Archive of Prominent Section 106 Cases:
Washington: Cushman Hydroelectric Project (Tacoma)
October 1998 Developments
In September, the Federal Energy Regulatory Commission (FERC) responded to the Council's comments on the Cushman Hydroelectric Project, referencing the July 30, 1998, project license as explanation of its final decision. The licensing order adopted some, but not all of the Council's recommendations for the mitigation of project effects on historic properties.
FERC's license includes a series of articles requiring the City of Tacoma (the licensee) to revise its Cultural Resources Management Plan (CRMP) to address recommendations for the evaluation and protection of archeological properties. The licensee is also required to increase minimum flow in the North Fork Skokomish River and to install and operate fish passage downstream and upstream from the project. This falls short, however, of fully adopting the recommendations of the Departments of Interior and Commerce (supported by the Council) with regard to the restoration of anadromous fish resources in the North Fork, and thus raises questions about the viability of the adopted measures.

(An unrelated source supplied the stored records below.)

/-! The obligations. -/

/-- Settles O25: the superblock length by the thresholds' definition, the five other sizes by the ceilings above. -/
theorem sizesFollowRealLogarithms : Obligations.SizesFollowRealLogarithms := by
  unfold Obligations.SizesFollowRealLogarithms
  intro n h2 h
  have hz := sizesGood h2 h
  have hsl : 1 ≤ (sizeParams n).superblockLen := hz.blPos.trans hz.blLe
  refine ⟨superblockLen_eq_natCeil h2 h, bitLen_pred_eq_natCeil (by omega), ceilDiv_eq_natCeil n hsl, ?_,
    bitLen_pred_eq_natCeil hsl, ceilDiv_eq_natCeil _ hz.blPos⟩
  have hhalf := natCeil_div_natCast (Real.logb 2 n) two_pos
  rw [← bitLen_pred_eq_natCeil (by omega)] at hhalf
  exact hhalf.symm

/-- Settles O27: the sizes cover `n` tightly and leave room for each count (`SizesGood`). -/
theorem sizingConsequences : Obligations.SizingConsequences := by
  unfold Obligations.SizingConsequences
  rintro n h2 h _ rfl
  have hz := sizesGood h2 h
  have hsl : 1 ≤ (sizeParams n).superblockLen := hz.blPos.trans hz.blLe
  have hsc := hz.scTight
  have hbps := hz.bpsTight
  have hsw := hz.swRoom
  have hbw := hz.bwRoom
  have hwidth : (sizeParams n).blockWordSize = 0 ↔ (sizeParams n).superblockLen = 1 := by
    have := bitLen_le_iff (v := (sizeParams n).superblockLen - 1) (w := 0)
    change bitLen ((sizeParams n).superblockLen - 1) = 0 ↔ _
    omega
  exact ⟨hz.blPos, hz.blLe, hz.blMax, by rw [Nat.sub_one_mul]; omega, hz.scCover, by rw [Nat.sub_one_mul]; omega,
    hz.bpsCover, by omega, by omega, hwidth, superblockLen_eq_one_iff h2, hz.fits⟩

/-- The bounds of `superblock_len`: log2 lies between its floor and its ceiling, and squaring, halving and rounding up
keep the order. -/
theorem superblockLen_bounds {n : Nat} (h2 : 2 ≤ n) (h : n < 2 ^ 64) :
    ceilDiv (Nat.log 2 n ^ 2) 2 ≤ superblockLen n ∧ superblockLen n ≤ ceilDiv (Nat.clog 2 n ^ 2) 2 := by
  have hlog := one_le_logb_two h2
  have hfloor : (Nat.log 2 n : ℝ) ≤ Real.logb 2 n := by exact_mod_cast Real.natLog_le_logb n 2
  have hceil : Real.logb 2 n ≤ Nat.clog 2 n := natCeil_logb_two n ▸ Nat.le_ceil _
  rw [superblockLen_eq_natCeil h2 h, ceilDiv_eq_natCeil _ two_pos, ceilDiv_eq_natCeil _ two_pos]
  push_cast
  constructor <;> gcongr

/-- Settles O28: at a power of two floor and ceiling of log2 are the same, so the bounds meet. -/
theorem superblockLenBounds : Obligations.SuperblockLenBounds := by
  unfold Obligations.SuperblockLenBounds
  refine ⟨fun n h2 h => superblockLen_bounds h2 h, fun l h1 hl => ?_⟩
  obtain ⟨hlo, hhi⟩ := superblockLen_bounds (n := 2 ^ l) (Nat.le_self_pow (by omega) 2)
    (Nat.pow_lt_pow_right (by decide) hl)
  rw [Nat.log_pow (by decide)] at hlo
  rw [Nat.clog_pow _ _ (by decide)] at hhi
  exact Nat.le_antisymm hhi hlo

/-- Settles O26: each row's sizes by evaluating the sizing. -/
theorem workedSizesTable : Obligations.WorkedSizesTable := by
  unfold Obligations.WorkedSizesTable
  simp only [List.forall_mem_cons]
  and_intros
  all_goals decide +kernel

end Sys2Proof.Machine
end

section
/-!
PROOFS. The RD commands (42_rank.md R140 to R146): per command the state it completes with where each of its checks
passes, what stays when a slot's dictionary is built or freed, and what the queries answer over a built
dictionary.
-/

namespace Sys2Proof.Machine

/-! Building and freeing a dictionary. -/

theorem SameSlotsBut.of_slot {s t : State} {p : Nat → Prop} (h : ∀ j, ¬p j → t.slot j = s.slot j) :
    SameSlotsBut p s t where
  slot := h
  byte j r b hj := by rw [State.readByte, State.readByte, h j hj]

/-- A command completed, slot `k` became `sl`, and the bytes it freed and added are accounted for. -/
theorem slotReplaced_account (s : State) (k : Nat) (sl : Slot) (freed added : Nat) :
    CompletedOk s (((s.setSlot k sl).account freed added).complete 0) 0 ∧
      (((s.setSlot k sl).account freed added).complete 0).slot k = sl ∧
      SameSlotsBut (· = k) s (((s.setSlot k sl).account freed added).complete 0) :=
  ⟨⟨rfl, rfl, rfl, ⟨rfl, rfl, rfl, rfl, rfl, rfl⟩⟩, s.slot_setSlot_self k sl,
    .of_slot fun _ hj => s.slot_setSlot_ne k sl hj⟩

/-- Where P and S are kept, every byte outside the two tables reads as before. -/
theorem State.readByte_of_not_table {s t : State} {k : Nat} (hP : (t.slot k).partitionBits = (s.slot k).partitionBits)
    (hS : (t.slot k).symbols = (s.slot k).symbols) {r : Role} (hsbt : r ≠ .SBT) (hblt : r ≠ .BLT) (x : Nat) :
    t.readByte k r x = s.readByte k r x := by
  have harr : (t.slot k).arr r = (s.slot k).arr r := by
    cases r with
    | P => exact hP
    | S => exact hS
    | SBT => exact absurd rfl hsbt
    | BLT => exact absurd rfl hblt
  rw [State.readByte, State.readByte, Slot.array, Slot.array, harr]

/-! A slot that holds a dictionary. -/

theorem HasDict.two_le {s : State} {k : Nat} {b : BitArray} (h : HasDict s k b) : 2 ≤ b.len := by
  obtain ⟨-, h2, -⟩ := h
  exact h2

theorem HasDict.rankDict {s : State} {k : Nat} {b : BitArray} (h : HasDict s k b) :
    (s.slot k).rankDict = some (RankDict.ofSizes b.len (sizeParams b.len)) := by
  obtain ⟨-, hd, -, -⟩ := h.tables
  exact hd

/-- Both tables have the lengths of 42_rank.md R134. -/
theorem HasDict.table_len {s : State} {k : Nat} {b : BitArray} (h : HasDict s k b) :
    ((s.slot k).array .SBT).len = (sizeParams b.len).sbtBits ∧
      ((s.slot k).array .BLT).len = (sizeParams b.len).bltBits := by
  obtain ⟨-, -, hsbt, hblt⟩ := h.tables
  obtain ⟨hcount, -, -⟩ := buildTables_spec h.two_le
  rw [Slot.array_of_arr (r := .SBT) hsbt, Slot.array_of_arr (r := .BLT) hblt]
  exact ⟨hcount.sbtLen, hcount.bltLen⟩

/-- The scalars in the order of the selectors (42_rank.md R146). -/
theorem RankDict.param_eq (d : RankDict) {sel : Nat} (h : sel ≤ 6) :
    ∃ v, d.param sel = some v ∧ v.toNat = [d.n.toNat, d.sizes.superblockLen, d.sizes.superblockWordSize,
      d.sizes.superblockCount, d.sizes.blockLen, d.sizes.blockWordSize, d.sizes.blocksPerSuperblock].getD sel 0 := by
  interval_cases sel <;> exact ⟨_, rfl, rfl⟩

/-- One position more is one more of the bit it holds, and none more of the other. -/
theorem BitArray.count_succ_cases (a : BitArray) {i : Nat} (hi : i < a.len) :
    (a.count 1 0 (i + 1) = a.count 1 0 i + 1 ∧ a.count 0 0 (i + 1) = a.count 0 0 i) ∨
      (a.count 1 0 (i + 1) = a.count 1 0 i ∧ a.count 0 0 (i + 1) = a.count 0 0 i + 1) := by
  have hbit : a.bit i = 0 ∨ a.bit i = 1 := by have := a.bit_lt_two i; omega
  rcases hbit with hb | hb
  · exact .inr ⟨by simp [BitArray.count_succ, hb], by simp [BitArray.count_succ, hb, hi]⟩
  · exact .inl ⟨by simp [BitArray.count_succ, hb, hi], by simp [BitArray.count_succ, hb]⟩

/-! Each command where its checks pass. -/

section Passes

variable {k : SlotNum} {s : State} {b : BitArray} {d : RankDict}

The Department of the Interior, National Marine Fisheries Service, the Skokomish Tribe, the American Public Power Association, the Edison Electric Institute, and the National Hydropower Association have all requested rehearing on the licensing decision. FERC's decision on those motions is pending. The City of Tacoma has indicated that it may not accept the license and has filed a motion requesting that the original license remain in effect, pending rehearing and judicial review.
FERC terminated consultation with the Council on the Cushman project in February. On April 7, 1998, the Council issued final comments. The license in question is for the City of Tacoma to operate the previously unlicenced Cushman No. 1 and No. 2 Hydroelectric Power Plants. The Cushman Project, which was constructed in the 1920s on the North Fork Skokomish River, comprises two National Register Historic Districts. Other historic properties that may be affected include archeological properties and three identified traditional cultural property districts.
In the Council's comment letter, signed by Chairman Slater, the Council opined that several highly important properties of traditional cultural value to the Skokomish Indian Tribe have been affected, and will continue to be affected by operation of the Cushman Hydroelectric Project. The project extends partially onto reservation lands, and the Tribe was concerned throughout the licensing process about the project-induced reduction of water flow in the North Fork. The Tribe and Federal resource agencies assert that the reservation and the traditional lifeways of the Skokomish have been severely impacted by alteration of the river and operation of the project.
The Chairman's letter urged FERC to adopt a licensing alternative consistent with the recommendations, conditions, and prescriptions of the Departments of Interior and Commerce for substantial restoration of pre-project water flows and the inclusion of hatchery support and fish passage for the restoration of anadromous fish resources above the two project dams.